Compute perplexity/logits for the prompt
I'd like to use Phi-2 to compute perplexity of the prompts over an entire dataset. Is there an API for this? In the short term, I'm happy to fork https://github.com/vllm-project/vllm/blob/d0215a58e78572d91dadafe9d832a2db89b09a13/vllm/model_executor/models/phi_1_5.py if you provide pointer on how to do that.
Also happy to later contribute back an API that works for all causal models.
I have the same need. Have anyone found a possible way to get the logits of the prompt?
I have the same need too, but unfortunately it appears that vLLM has not yet implemented support for it, as evidenced by the following issue discussion. https://github.com/vllm-project/vllm/issues/185
I think you can use the parameter prompt_logprobs in SamplingParams for this purpose.
#1328
prompt_logprobs can only return the probabilities for the top <=20 tokens right now, so not applicable for this usecase.
Is there any progress on this issue at the moment?
same issue here
you can set logprobs=1, prompt_logprobs=1. Then,
test prompt >20 , maybe ok
prompt_logprobscan only return the probabilities for the top <=20 tokens right now, so not applicable for this usecase.
- I used to have the same problem. But I just find it to be solvable.
- It seems to me that the actually prompted token's probability will always be returned no matter it is top 20 or not. So you can always append the part of string you care as the suffix of the prompt and use prompt_logprobs to detect it.
Try this code and it may help you solve the problem:
prefix_list = ['my name is', 'I love']
candidate_list = [[' Hongliang', ' Raymond', ' John'], [' ice cream', ' pizza', ' coding']]
# Initialize sampling parameters
sampling_params = SamplingParams(temperature=0.8, top_p=0.95, max_tokens=8, prompt_logprobs=20)
# Process each prefix and corresponding candidates
for prefix, candidates in zip(prefix_list, candidate_list):
results = {}
prefix_tokens = llama_tokenizer(prefix)['input_ids']
prefix_token_length = len(prefix_tokens)
# Generate prompts and tokenize
prompts = [prefix + candidate for candidate in candidates]
prompt_tokens = llama_tokenizer(prompts)
suffix_tokens_length = [len(token) - prefix_token_length for token in prompt_tokens['input_ids']]
# Generate outputs
outputs = llama.generate(prompts, sampling_params)
# Process each output
for candidate, output, suffix_len in zip(candidates, outputs, suffix_tokens_length):
logprobs = output.prompt_logprobs[-suffix_len:]
target_tokens = prompt_tokens['input_ids'][candidates.index(candidate)][-suffix_len:]

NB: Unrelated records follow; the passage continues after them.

/-- The cell stored at an address. -/
def State.cellAt (s : State) (a : Nat) : Cell := Store.get s.blankCell s.cells a
/-- The state with the cell at an address replaced. -/
def State.setCell (s : State) (a : Nat) (c : Cell) : State := { s with cells := Store.set s.blankCell s.cells a c }

/-- The remap entry of a cell, with its spare. -/
def State.spareOf (s : State) (cell : Nat) : Option (Nat × Spare) :=
  (s.ecc.remap.zipIdx.filterMap (fun p => p.1.map (fun x => (p.2, x)))).find? (fun p => p.2.cell == cell)

/-- The 246 protected bits of a spare cell. -/
def Spare.prot (x : Spare) : Nat := x.words.zipIdx.foldl (fun a p => a + p.1.1 * 2 ^ (40 * p.2)) 0

/-- Whether a spare cell reads as poisoned: one of its words is (R299, R304). -/
def Spare.poison (x : Spare) : Bool := x.words.any (·.2)

/-- The seven words of a spare cell that holds `prot`; a poisoned one has all seven poison bits set (R304). -/
def spareWords (prot : Nat) (poison : Bool) : List (Nat × Bool) := (List.range 7).map (fun i => (prot / 2 ^ (40 * i) % 2 ^ 40, poison))

/-- What ECC_REMAP and ECC_STAT.REMAP_USED show (R308). -/
def State.showRemap (s : State) : State :=
  let s := s.ecc.remap.zipIdx.foldl (fun (s : State) p => s.setReg (Reg.ECC_REMAP p.2) (match p.1 with
    | none => 0
    | some x => BitVec.ofNat 32 (2 ^ 31 + bit x.boot * 2 ^ 29 + bit x.poison * 2 ^ 28 + x.cell % 2 ^ 28))) s
  s.setFld Reg.ECC_STAT Fld.ECC_STAT_REMAP_USED (s.ecc.remap.filter (fun e => Option.isSome e)).length

/-- The state with a remap entry replaced. -/
def State.setSpare (s : State) (i : Nat) (x : Spare) : State :=
  { s with ecc := { s.ecc with remap := s.ecc.remap.set i (some x) } }.showRemap

/-- Store 246 protected bits at an address, in the spare cell of a remapped one, with the injection that is armed for it (R290, R297,
R309). -/
def State.storeCell (s : State) (a prot : Nat) (poison : Bool) : State :=
  match s.spareOf a with
  | some (i, x) => s.setSpare i { x with words := spareWords prot poison }
  | none =>
    let c := mkCell prot poison
    if s.flag Reg.ECC_INJ Fld.ECC_INJ_ARMED && s.fld Reg.ECC_INJ_ADDR Fld.ECC_INJ_ADDR_CELL == a then
      let b := s.fld Reg.ECC_INJ Fld.ECC_INJ_BIT
      let col := fun (i : Nat) => eccColumns.getD (i % 256) 0
      let x := match s.fld Reg.ECC_INJ Fld.ECC_INJ_MODE with
        | 1 => col b
        | 2 => col b ^^^ col (b + 1)
        | _ => poisonMark
      ((s.setCell a { c with check := c.check ^^^ x }).clear Reg.ECC_INJ Fld.ECC_INJ_ARMED).clear Reg.ECC_INJ Fld.ECC_INJ_MODE
    else s.setCell a c

/-- What a read delivers: the protected bits, corrected where they can be, the class and the syndrome. `flips` are the stored bits that
have changed since the cell was written. -/
def State.readCell (s : State) (a : Nat) (flips : List Nat) : (Nat × CellClass × Nat) × State :=
  match s.spareOf a with
  | some (_, x) => ((x.prot, if x.poison then .poisoned else .clean, if x.poison then poisonMark else 0), s)
  | none =>
    let c := flips.foldl (fun (c : Cell) p => c.flip p) (s.cellAt a)
    let s := s.setCell a c
    let y := c.syndrome
    match classOfSyndrome y with
    | .corrected p => (((c.flip p).prot, .corrected p, y), s)
    | k => ((c.prot, k, y), s)

/-! ### The error log (R293 to R295) -/

/-- ECC_STAT.LOG_USED shows the entries valid. -/
def State.setLog (s : State) (l : List (Option LogEntry)) : State :=
  { s with ecc := { s.ecc with log := l } }.setFld Reg.ECC_STAT Fld.ECC_STAT_LOG_USED (l.filter (fun e => Option.isSome e)).length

# Extract probabilities for the target tokens
log_probs = [logprobs[i][target_tokens[i]] for i in range(suffix_len)]
results[candidate] = log_probs
print(results)
breakpoint()
Try this code and it may help you solve the problem:
prefix_list = ['my name is', 'I love'] candidate_list = [[' Hongliang', ' Raymond', ' John'], [' ice cream', ' pizza', ' coding']] # Initialize sampling parameters sampling_params = SamplingParams(temperature=0.8, top_p=0.95, max_tokens=8, prompt_logprobs=20) # Process each prefix and corresponding candidates for prefix, candidates in zip(prefix_list, candidate_list): results = {} prefix_tokens = llama_tokenizer(prefix)['input_ids'] prefix_token_length = len(prefix_tokens) # Generate prompts and tokenize prompts = [prefix + candidate for candidate in candidates] prompt_tokens = llama_tokenizer(prompts) suffix_tokens_length = [len(token) - prefix_token_length for token in prompt_tokens['input_ids']] # Generate outputs outputs = llama.generate(prompts, sampling_params) # Process each output for candidate, output, suffix_len in zip(candidates, outputs, suffix_tokens_length): logprobs = output.prompt_logprobs[-suffix_len:] target_tokens = prompt_tokens['input_ids'][candidates.index(candidate)][-suffix_len:] # Extract probabilities for the target tokens log_probs = [logprobs[i][target_tokens[i]] for i in range(suffix_len)] results[candidate] = log_probs print(results) breakpoint()
This method seems inefficient, because each time the generate method is called the sampling has to be executed which is reluctant
This issue has been automatically marked as stale because it has not had any activity within 90 days. It will be automatically closed if no further activity occurs within 30 days. Leave a comment if you feel this issue should remain open. Thank you!
This issue has been automatically closed due to inactivity. Please feel free to reopen if you feel it is still relevant. Thank you!